* What you are asked to do
Beginning with the first line, transcribe the entries below exactly through the line containing "(R26, D21). -/", inclusive.
Record set: Begin
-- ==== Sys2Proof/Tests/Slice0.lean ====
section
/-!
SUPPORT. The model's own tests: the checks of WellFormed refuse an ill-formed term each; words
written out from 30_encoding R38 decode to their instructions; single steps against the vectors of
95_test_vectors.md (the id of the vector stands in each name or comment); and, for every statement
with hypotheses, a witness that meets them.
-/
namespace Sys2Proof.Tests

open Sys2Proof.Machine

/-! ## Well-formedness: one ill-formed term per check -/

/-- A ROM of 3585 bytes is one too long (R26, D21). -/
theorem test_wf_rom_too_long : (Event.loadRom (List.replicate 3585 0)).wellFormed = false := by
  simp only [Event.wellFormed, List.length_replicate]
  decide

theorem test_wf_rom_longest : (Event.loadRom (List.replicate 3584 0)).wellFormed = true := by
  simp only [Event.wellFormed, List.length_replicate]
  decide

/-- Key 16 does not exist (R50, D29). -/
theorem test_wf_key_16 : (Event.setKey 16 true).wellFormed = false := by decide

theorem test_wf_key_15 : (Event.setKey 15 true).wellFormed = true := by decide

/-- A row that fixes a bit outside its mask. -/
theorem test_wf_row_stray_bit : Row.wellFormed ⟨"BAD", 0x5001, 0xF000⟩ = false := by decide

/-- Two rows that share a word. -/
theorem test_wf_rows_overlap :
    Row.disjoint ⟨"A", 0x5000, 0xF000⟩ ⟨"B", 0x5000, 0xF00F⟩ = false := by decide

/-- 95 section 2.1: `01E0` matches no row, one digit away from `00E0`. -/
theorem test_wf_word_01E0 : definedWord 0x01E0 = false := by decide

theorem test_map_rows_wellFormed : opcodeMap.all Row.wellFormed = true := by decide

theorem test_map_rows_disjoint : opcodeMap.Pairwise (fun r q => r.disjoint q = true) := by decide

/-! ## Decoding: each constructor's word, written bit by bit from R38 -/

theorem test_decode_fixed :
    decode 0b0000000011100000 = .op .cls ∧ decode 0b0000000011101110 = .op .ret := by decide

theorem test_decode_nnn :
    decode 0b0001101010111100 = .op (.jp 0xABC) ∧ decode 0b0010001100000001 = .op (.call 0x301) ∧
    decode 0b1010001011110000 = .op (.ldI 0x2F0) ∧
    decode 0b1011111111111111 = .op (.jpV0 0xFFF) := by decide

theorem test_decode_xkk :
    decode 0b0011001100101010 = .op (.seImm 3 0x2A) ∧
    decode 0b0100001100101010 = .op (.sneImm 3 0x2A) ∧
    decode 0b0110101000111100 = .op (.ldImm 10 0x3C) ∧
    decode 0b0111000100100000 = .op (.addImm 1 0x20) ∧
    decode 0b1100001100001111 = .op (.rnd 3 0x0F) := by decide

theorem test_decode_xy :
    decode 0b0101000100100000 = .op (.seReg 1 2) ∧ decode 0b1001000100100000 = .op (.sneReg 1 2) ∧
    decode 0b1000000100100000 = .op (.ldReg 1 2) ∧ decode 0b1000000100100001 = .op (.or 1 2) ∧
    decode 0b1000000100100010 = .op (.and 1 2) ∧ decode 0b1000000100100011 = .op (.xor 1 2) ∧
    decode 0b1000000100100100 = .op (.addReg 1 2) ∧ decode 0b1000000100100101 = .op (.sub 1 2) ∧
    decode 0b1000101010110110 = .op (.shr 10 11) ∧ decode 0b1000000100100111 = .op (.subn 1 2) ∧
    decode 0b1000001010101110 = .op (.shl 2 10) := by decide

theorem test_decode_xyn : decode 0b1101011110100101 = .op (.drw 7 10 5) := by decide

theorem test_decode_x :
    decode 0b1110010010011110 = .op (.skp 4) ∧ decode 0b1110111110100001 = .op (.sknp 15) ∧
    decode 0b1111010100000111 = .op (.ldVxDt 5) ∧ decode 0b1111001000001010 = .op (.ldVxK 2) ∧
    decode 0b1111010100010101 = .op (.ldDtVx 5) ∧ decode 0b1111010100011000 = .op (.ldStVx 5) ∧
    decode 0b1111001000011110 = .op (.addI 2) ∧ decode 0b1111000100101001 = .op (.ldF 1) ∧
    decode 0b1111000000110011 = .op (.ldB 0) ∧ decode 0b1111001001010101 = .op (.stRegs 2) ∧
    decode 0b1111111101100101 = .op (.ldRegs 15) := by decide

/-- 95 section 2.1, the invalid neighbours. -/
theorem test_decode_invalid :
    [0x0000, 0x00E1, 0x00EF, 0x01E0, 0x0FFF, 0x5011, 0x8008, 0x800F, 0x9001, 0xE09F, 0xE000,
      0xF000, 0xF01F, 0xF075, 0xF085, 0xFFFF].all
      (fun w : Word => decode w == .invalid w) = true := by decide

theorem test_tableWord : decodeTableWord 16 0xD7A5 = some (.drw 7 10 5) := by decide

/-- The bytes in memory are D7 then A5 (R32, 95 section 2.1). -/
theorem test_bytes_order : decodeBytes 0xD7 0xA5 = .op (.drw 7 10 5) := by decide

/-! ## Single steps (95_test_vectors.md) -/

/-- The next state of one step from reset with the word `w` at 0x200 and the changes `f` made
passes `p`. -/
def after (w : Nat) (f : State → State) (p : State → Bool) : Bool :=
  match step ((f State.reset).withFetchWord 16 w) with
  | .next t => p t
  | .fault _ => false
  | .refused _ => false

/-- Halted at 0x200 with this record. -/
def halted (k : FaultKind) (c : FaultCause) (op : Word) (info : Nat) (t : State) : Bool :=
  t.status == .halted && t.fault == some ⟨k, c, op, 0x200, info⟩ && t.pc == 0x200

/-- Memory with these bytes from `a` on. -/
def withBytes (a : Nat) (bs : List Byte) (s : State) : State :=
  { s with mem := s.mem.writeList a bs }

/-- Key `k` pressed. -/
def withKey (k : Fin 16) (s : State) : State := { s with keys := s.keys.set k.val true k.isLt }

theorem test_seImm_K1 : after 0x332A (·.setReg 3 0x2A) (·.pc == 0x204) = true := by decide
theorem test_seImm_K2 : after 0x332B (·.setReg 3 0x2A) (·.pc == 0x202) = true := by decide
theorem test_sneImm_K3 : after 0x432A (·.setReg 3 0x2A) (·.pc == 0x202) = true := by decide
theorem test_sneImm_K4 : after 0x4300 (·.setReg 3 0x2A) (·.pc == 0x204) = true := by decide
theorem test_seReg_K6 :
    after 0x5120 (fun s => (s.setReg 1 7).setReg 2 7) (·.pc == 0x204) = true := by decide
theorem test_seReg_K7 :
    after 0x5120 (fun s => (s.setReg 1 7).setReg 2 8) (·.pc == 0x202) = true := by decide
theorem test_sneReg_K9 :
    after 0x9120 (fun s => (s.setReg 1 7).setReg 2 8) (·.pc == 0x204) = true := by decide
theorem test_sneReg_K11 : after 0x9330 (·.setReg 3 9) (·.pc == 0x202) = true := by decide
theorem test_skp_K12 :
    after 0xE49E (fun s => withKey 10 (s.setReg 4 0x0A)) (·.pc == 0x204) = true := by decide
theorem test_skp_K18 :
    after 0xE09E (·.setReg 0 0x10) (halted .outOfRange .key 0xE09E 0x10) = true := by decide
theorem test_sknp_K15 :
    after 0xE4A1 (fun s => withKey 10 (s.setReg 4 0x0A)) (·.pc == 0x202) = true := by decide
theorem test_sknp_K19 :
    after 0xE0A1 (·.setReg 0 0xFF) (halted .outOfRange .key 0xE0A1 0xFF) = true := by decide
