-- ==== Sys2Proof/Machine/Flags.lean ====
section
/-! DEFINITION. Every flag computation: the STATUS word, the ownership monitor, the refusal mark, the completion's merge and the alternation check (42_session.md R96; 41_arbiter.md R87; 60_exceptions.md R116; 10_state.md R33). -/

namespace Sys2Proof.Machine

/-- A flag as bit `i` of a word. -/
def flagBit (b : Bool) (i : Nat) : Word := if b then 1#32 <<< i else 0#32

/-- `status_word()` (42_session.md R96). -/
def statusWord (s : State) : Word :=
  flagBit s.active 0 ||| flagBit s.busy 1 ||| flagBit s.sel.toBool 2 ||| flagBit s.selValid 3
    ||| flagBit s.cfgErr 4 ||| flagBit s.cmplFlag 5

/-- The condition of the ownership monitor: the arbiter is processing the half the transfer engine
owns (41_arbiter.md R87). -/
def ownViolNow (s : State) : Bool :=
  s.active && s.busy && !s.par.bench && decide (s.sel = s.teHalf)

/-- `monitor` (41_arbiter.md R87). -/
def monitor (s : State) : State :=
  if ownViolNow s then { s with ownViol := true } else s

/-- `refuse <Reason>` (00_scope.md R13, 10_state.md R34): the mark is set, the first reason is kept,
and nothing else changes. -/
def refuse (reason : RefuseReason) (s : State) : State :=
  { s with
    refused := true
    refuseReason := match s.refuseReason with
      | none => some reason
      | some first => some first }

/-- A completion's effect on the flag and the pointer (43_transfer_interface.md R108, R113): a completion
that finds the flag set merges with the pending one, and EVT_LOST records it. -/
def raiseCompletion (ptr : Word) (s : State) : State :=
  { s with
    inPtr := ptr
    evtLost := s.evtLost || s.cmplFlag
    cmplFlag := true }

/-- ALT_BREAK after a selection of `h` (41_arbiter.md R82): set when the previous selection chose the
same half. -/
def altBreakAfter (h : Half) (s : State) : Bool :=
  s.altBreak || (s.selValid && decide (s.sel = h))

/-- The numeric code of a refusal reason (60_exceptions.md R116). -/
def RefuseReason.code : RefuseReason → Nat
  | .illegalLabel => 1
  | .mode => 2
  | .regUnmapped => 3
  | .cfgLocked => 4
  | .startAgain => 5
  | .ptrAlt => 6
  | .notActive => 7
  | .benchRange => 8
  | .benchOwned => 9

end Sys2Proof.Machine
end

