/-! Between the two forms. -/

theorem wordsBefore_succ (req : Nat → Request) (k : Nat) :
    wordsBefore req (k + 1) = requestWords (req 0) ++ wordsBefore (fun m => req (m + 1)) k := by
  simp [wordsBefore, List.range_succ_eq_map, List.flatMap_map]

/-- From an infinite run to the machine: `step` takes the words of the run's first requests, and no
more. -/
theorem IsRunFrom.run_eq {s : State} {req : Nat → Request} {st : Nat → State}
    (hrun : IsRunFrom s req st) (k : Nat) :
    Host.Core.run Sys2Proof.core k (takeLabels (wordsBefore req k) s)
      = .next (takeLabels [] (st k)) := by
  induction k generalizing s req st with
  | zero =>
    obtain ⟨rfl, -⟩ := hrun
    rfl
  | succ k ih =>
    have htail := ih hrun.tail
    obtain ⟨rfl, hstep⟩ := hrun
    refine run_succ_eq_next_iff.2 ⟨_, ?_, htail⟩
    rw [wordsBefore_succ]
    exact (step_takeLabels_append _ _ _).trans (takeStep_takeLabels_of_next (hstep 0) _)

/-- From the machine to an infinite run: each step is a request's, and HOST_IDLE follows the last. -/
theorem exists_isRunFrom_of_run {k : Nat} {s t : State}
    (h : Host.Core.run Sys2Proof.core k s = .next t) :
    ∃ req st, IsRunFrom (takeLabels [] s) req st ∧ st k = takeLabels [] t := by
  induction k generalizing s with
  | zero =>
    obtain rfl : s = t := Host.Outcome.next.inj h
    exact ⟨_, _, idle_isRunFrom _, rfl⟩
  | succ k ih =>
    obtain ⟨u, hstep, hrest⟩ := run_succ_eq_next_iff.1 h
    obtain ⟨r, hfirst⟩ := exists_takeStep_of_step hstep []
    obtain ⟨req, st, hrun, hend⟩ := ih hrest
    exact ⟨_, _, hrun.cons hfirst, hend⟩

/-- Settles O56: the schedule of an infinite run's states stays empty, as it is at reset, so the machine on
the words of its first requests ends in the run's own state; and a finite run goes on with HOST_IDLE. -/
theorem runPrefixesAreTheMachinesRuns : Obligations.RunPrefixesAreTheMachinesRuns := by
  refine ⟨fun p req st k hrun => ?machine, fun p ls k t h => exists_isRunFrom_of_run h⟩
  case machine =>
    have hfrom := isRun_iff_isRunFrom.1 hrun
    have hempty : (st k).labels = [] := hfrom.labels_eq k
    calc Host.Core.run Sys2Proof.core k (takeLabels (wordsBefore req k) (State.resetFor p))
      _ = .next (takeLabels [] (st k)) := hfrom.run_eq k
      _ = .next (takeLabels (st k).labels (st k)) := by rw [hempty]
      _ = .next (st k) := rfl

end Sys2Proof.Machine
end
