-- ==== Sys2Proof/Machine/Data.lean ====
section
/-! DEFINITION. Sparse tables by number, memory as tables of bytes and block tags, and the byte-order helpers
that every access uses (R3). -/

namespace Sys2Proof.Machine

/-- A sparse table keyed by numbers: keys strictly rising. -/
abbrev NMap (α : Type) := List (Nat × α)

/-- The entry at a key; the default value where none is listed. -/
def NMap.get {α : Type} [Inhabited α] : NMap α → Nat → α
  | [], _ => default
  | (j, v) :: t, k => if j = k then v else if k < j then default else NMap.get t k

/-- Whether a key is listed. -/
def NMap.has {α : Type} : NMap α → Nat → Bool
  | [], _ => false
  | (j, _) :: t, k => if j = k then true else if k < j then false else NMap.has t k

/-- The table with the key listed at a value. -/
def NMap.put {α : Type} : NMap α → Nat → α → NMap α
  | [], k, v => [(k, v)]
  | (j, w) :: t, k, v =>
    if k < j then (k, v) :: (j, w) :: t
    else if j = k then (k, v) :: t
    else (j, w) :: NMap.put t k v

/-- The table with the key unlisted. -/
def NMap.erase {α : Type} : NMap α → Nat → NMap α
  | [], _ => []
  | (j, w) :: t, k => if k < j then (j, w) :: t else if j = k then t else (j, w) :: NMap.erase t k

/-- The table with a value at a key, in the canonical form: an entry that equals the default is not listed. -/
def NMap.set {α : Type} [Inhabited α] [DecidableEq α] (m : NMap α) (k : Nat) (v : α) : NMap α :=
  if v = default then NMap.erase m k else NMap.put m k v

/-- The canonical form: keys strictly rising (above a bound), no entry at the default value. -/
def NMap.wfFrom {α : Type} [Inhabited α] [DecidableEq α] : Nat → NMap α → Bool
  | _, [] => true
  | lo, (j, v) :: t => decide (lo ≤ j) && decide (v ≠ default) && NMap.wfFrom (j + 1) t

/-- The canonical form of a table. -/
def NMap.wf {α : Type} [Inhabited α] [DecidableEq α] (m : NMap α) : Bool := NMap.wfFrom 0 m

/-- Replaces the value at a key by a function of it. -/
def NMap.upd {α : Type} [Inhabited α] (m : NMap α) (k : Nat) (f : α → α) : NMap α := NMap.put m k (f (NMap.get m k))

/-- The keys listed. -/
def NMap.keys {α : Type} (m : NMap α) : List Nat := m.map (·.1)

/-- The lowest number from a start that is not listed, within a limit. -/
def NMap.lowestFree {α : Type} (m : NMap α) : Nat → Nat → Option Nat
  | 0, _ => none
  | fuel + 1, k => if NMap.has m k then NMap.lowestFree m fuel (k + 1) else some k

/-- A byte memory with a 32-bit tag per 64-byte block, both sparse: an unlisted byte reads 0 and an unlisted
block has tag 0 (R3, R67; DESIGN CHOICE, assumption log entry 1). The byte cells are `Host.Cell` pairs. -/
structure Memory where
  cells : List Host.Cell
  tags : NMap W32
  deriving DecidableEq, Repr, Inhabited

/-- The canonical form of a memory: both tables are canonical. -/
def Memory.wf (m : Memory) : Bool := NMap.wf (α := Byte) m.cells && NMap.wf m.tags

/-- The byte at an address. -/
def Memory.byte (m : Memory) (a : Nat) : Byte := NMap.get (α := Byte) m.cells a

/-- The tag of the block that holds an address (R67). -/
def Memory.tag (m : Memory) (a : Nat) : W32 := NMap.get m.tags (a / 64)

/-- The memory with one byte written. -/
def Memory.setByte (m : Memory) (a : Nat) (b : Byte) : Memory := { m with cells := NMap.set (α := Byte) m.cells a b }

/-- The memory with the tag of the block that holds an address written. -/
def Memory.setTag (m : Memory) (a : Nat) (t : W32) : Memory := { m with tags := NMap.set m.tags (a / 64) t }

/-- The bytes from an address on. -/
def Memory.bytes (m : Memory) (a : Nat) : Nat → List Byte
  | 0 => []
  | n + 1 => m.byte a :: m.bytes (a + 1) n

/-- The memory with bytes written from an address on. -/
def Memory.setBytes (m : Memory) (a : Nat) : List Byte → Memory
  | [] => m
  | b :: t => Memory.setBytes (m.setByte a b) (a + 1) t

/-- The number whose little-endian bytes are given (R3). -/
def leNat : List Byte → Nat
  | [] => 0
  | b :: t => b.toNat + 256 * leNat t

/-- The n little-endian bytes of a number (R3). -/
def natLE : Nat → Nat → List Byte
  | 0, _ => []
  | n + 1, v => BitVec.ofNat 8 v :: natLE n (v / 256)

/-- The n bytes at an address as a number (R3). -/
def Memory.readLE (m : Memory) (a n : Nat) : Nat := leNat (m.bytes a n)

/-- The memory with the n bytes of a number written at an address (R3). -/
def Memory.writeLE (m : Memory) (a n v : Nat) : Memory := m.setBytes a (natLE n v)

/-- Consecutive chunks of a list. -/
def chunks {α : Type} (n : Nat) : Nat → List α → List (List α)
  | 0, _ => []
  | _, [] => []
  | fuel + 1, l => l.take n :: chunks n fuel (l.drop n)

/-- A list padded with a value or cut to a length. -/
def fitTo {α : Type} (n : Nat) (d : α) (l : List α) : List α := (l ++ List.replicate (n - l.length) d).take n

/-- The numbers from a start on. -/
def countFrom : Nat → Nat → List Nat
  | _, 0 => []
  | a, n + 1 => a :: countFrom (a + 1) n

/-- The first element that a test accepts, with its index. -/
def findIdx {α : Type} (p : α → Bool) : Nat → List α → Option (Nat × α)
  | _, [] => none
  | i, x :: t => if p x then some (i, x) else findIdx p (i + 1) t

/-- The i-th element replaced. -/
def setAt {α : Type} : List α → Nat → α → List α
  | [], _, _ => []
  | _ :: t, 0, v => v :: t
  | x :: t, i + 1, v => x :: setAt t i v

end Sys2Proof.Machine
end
Record set: End
* Answer space
-- ==== Sys2Proof/Tests/Slice0.lean ====
section
/-!
SUPPORT. The model's own tests: the checks of WellFormed refuse an ill-formed term each; words
written out from 30_encoding R38 decode to their instructions; single steps against the vectors of
95_test_vectors.md (the id of the vector stands in each name or comment); and, for every statement
with hypotheses, a witness that meets them.
-/
namespace Sys2Proof.Tests

open Sys2Proof.Machine

/-! ## Well-formedness: one ill-formed term per check -/

/-- A ROM of 3585 bytes is one too long (R26, D21). -/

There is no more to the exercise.